No queda de otra que dormir en el salón donde muchos otros están durmiendo, con sus bultos y maletas de almohadas o como barricada. De pronto entiendo algo a los homeless. En menos de dos horas me desprendo del pudor, y solo quiero recostar la cabeza. Me siento como una plumita de aura atrapada en un vendaval. Ya nada importa, solo el cuerpo incómodo, las prioridades se imponen. Merodeo en busca de un rincón donde tirarme, trozo de gato entre tantos perros. De nuevo otro pasillo, otro elevador, un letrero donde se lee “Chapel”. Si hay una capilla quizás haya bancos viejos, largos y planos. Sigo las señales y encuentro el lugar de oración con cesticos para dejar donaciones. Hay un hombre joven adentro que encontró este refugio antes que yo. Sin remilgos entro y me establezco. Quedo suspendida en la quietud de una insinuación de rezo. Mi presencia pequeñita y sigilosa lo pone al descubierto. Mi silencio le grita a su silencio, lo eleva, le mueve los pies y le ordena ¡márchate! Es obediente, estoy sola en mi aposento, me tiendo en el suelo, me levanto, me siento, intento posiciones para seducir al sueño, muero de frío, tiemblo, y mientras tiemblo pienso que tiemblo y eso anima al temblor. Leña al fuego, solo que en este caso era una pluma de aura lanzada al glaciar. Son las 2 algo am, corren siglos, entonces son las 3 am. 

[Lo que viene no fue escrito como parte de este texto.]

-- ==== Sys2Proof/Certificates/Slice0/Obligations.lean ====
section
/-!
DEFINITION. The statements that the provers prove: what each command does to the device's state, what the shared operations keep,
and what holds of every step.
-/

open Sys2Proof Sys2Proof.Machine

/-- The block is a queue of commands, first in first out: the command at the front runs on the state with the queue's rest (the model's
choice of how commands arrive, log 1). -/
def Obligations.StepRunsFrontCommand : Prop :=
  ∀ (c : Instr) (rest : List Instr) (s : State), s.pending = c :: rest → step s = exec c { s with pending := rest }

/-- On an empty queue one tick of XREF_IN passes (DESIGN CHOICE, log 2): clock and MONO gain the increment of R57 with its slew. -/
def Obligations.IdleStepIsTick : Prop :=
  ∀ s : State, Works s → s.pending = [] →
    ∃ t, step s = .next t ∧ t.pending = [] ∧ t.time.clock = s.time.clock + BitVec.ofInt 80 (tickUnits + incEff s) ∧
      t.time.mono = s.time.mono + BitVec.ofInt 96 (tickUnits + incEff s) ∧ t.time.slots = s.time.slots ∧ t.time.name = s.time.name

/-- R58, R59, R61, R65, R66, R83: the seven commands of TIME_CTRL. -/
def Obligations.TimeCtrlTakesEffect : Prop :=
  ∀ s : State, Works s →
    let passes (w : Word) : Prop := (timeCtrlWordOk w && timeCtrlOk s w) = true
    (∀ d : Fin 3, passes (timeCtrlWith s (d.val <<< 1) 6) →
      ∃ t, exec (.discChange d) s = .next t ∧ fget t 0 Fl.TIME_CTRL_DISC = d.val ∧
        (disc s ≠ d.val → t.time.ref = .none ∧ t.time.expected = none)) ∧
    (∀ on : Bool, passes (timeCtrlWith s (if on then 8 else 0) 8) →
      ∃ t, exec (.tideSrcSelect on) s = .next t ∧ fbit t 0 Fl.TIME_CTRL_TIDE_SRC = on) ∧
    (passes (timeCtrlWith s 16 0) → ∃ t, exec .servoClr s = .next t ∧ t.time.integ = 0 ∧ t.time.servoCorr = 0) ∧
    (passes (timeCtrlWith s 32 0) →
      ∃ t, exec .timeLoad s = .next t ∧
        t.time.clock = BitVec.ofNat 80 (((rd s Reg.TIME_LOAD_HI).toNat * 4294967296 + (rd s Reg.TIME_LOAD_LO).toNat) * 4294967296) ∧
        t.time.expected = none) ∧
    (passes (timeCtrlWith s 64 0) →
      ∃ t, exec .timeSnap s = .next t ∧ rd t Reg.TIME_SNAP_NS_LO = BitVec.ofNat 32 (nowNs s).toNat ∧
        rd t Reg.TIME_SNAP_NS_HI = BitVec.ofNat 32 ((nowNs s).toNat >>> 32) ∧
        rd t Reg.TIME_SNAP_FRAC = BitVec.ofNat 32 s.time.clock.toNat ∧ rd t Reg.TIME_SNAP_RSN = s.time.name.rsn.word ∧
        rd t Reg.TIME_SNAP_EPOCH = BitVec.ofNat 32 s.time.name.epoch.toNat ∧
        rd t Reg.TIME_SNAP_MONO_LO = BitVec.ofNat 32 (monoNs s) ∧ rd t Reg.TIME_SNAP_MONO_HI = BitVec.ofNat 32 (monoNs s >>> 32) ∧
        (slotsOn s = false → rd t Reg.TIME_SNAP_SLOT_T = 0x7FFFFFF)) ∧
    (passes (timeCtrlWith s 1 0) →
      ∃ t, exec .slotRunStart s = .next t ∧ fbit t 0 Fl.TIME_CTRL_SLOT_RUN = true ∧
        t.time.slots = (match s.time.slots with
          | .stopped | .armed => .armed
          | .running | .stopping => .running) ∧
        (s.time.slots = .stopped → disc s ≠ 2 → t.time.slotStart = timeStart s)) ∧
    (passes (timeCtrlWith s 0 1) →
      ∃ t, exec .slotRunStop s = .next t ∧ fbit t 0 Fl.TIME_CTRL_SLOT_RUN = false ∧
        t.time.slots = (match s.time.slots with
          | .stopped | .armed => .stopped
          | .running | .stopping => .stopping))

/-- R59, R61, R66, R460: a rejected word of TIME_CTRL has no effect but REJECTED. -/
def Obligations.TimeCtrlRejects : Prop :=
  ∀ s : State, Works s →
    let fails (w : Word) : Prop := (timeCtrlWordOk w && timeCtrlOk s w) = false
    let refused (c : Instr) : Prop := ∃ t, exec c s = .next t ∧ Rejected t Reg.TIME_STATUS ∧ t.time = s.time ∧
      rd t Reg.TIME_CTRL = rd s Reg.TIME_CTRL ∧ t.tables = s.tables ∧ t.berths = s.berths ∧ t.mac = s.mac
    (∀ d : Fin 3, fails (timeCtrlWith s (d.val <<< 1) 6) → refused (.discChange d)) ∧
    (∀ on : Bool, fails (timeCtrlWith s (if on then 8 else 0) 8) → refused (.tideSrcSelect on)) ∧
    (fails (timeCtrlWith s 16 0) → refused .servoClr) ∧ (fails (timeCtrlWith s 32 0) → refused .timeLoad) ∧
    (fails (timeCtrlWith s 64 0) → refused .timeSnap) ∧ (fails (timeCtrlWith s 1 0) → refused .slotRunStart) ∧
    (fails (timeCtrlWith s 0 1) → refused .slotRunStop)

/-- R63, R64, R65: PPS_EDGE and PPS_LOST. -/
def Obligations.PpsReference : Prop :=
  ∀ s : State, Works s →
    (∀ (rising : Bool) (sub : Fin 25), ppsSelects s rising = false →
      ∃ t, exec (.ppsEdge rising sub) s = .next t ∧ t.time = s.time ∧ rd t Reg.TIME_PPS_LAST_LO = rd s Reg.TIME_PPS_LAST_LO ∧
        rd t Reg.TIME_PPS_LAST_HI = rd s Reg.TIME_PPS_LAST_HI) ∧
    (∀ (rising : Bool) (sub : Fin 25), ppsSelects s rising = true →
      let cap := nowNs s + BitVec.ofNat 48 sub.val
      ∃ t, exec (.ppsEdge rising sub) s = .next t ∧ rd t Reg.TIME_PPS_LAST_LO = BitVec.ofNat 32 cap.toNat ∧
        rd t Reg.TIME_PPS_LAST_HI = BitVec.ofNat 32 (cap.toNat >>> 32) ∧ t.time.clock = s.time.clock ∧
        (disc s ≠ 1 → t.time = s.time)) ∧
    (∀ (rising : Bool) (sub : Fin 25), ppsSelects s rising = true → disc s = 1 → s.time.expected = none →
      ∃ t, exec (.ppsEdge rising sub) s = .next t ∧
        t.time.expected = some (nowNs s + BitVec.ofNat 48 sub.val + 1000000000) ∧ t.time.ref = .acquiring ∧
        t.time.servoCorr = s.time.servoCorr) ∧
    (∀ (rising : Bool) (sub : Fin 25) (x : Instant), ppsSelects s rising = true → disc s = 1 → s.time.expected = some x →
      let e := instantDiff x (nowNs s + BitVec.ofNat 48 sub.val)
      (e.natAbs ≤ fget s 0 Fl.TIME_PPS_CFG_WINDOW_NS →
        ∃ t, exec (.ppsEdge rising sub) s = .next t ∧ rd t Reg.TIME_REF_ERR = BitVec.ofInt 32 e ∧ t.time.expected = some (x + 1000000000) ∧
          t.time.rejRun = 0 ∧
          t.time.integ = clampInt (-20000) 20000 (s.time.integ - e >>> fget s 0 Fl.TIME_PPS_CFG_KI_SHIFT)) ∧
      (fget s 0 Fl.TIME_PPS_CFG_WINDOW_NS < e.natAbs →
        ∃ t, exec (.ppsEdge rising sub) s = .next t ∧ rd t Reg.TIME_REF_ERR = BitVec.ofInt 32 e ∧ Counted s t 0 Ct.TIME_PPS_GLITCH 1 ∧
          Raised t 50 ∧ t.time.integ = s.time.integ ∧ t.time.servoCorr = s.time.servoCorr ∧
          (s.time.rejRun = 2 → Raised t 51 ∧ t.time.ref = .acquiring))) ∧
    (disc s = 1 → s.time.ref ≠ .holdover →
      ∃ t, exec .ppsLost s = .next t ∧ t.time.ref = .holdover ∧ t.time.expected = none ∧ Raised t 49 ∧
        t.time.integ = s.time.integ ∧ t.time.servoCorr = clampInt (-2147484) 2147484 (quotient (s.time.integ * 4294967296 * 25) 1000000000))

Desde mi suite puedo observar la majestuosa salida del sol sobre los aviones estacionados al otro lado del cristal. Qué horrible sacrilegio, sin embargo, sonrío. A veces sonrío a los sacrilegios. Después del sacrilegio llega la misericordia. Hago cosas de gente somnolienta con esperanza, y luego voy a la oficina gloriosa. El oficial dice que va a estar cerrada, es muy temprano. No tengo nada mejor que hacer, respondo. De nuevo la mirada compasiva sobre el perro apaleado. Pero el perro va moviendo la cola y lleva las orejas paradas, y salta de alegría cuando la ventana se abre y la persona de adentro tiene ojos gentiles, busca entre decenas de objetos desatendidos y saca algo de aspecto metálico que se enciende con un sonido reconocible. El perro está apaleado, sí, pero casi quiere pasarle la lengua a la tormenta con truenos, al oficial, al inmenso ser de ojos color panal y también a la que limpia el piso.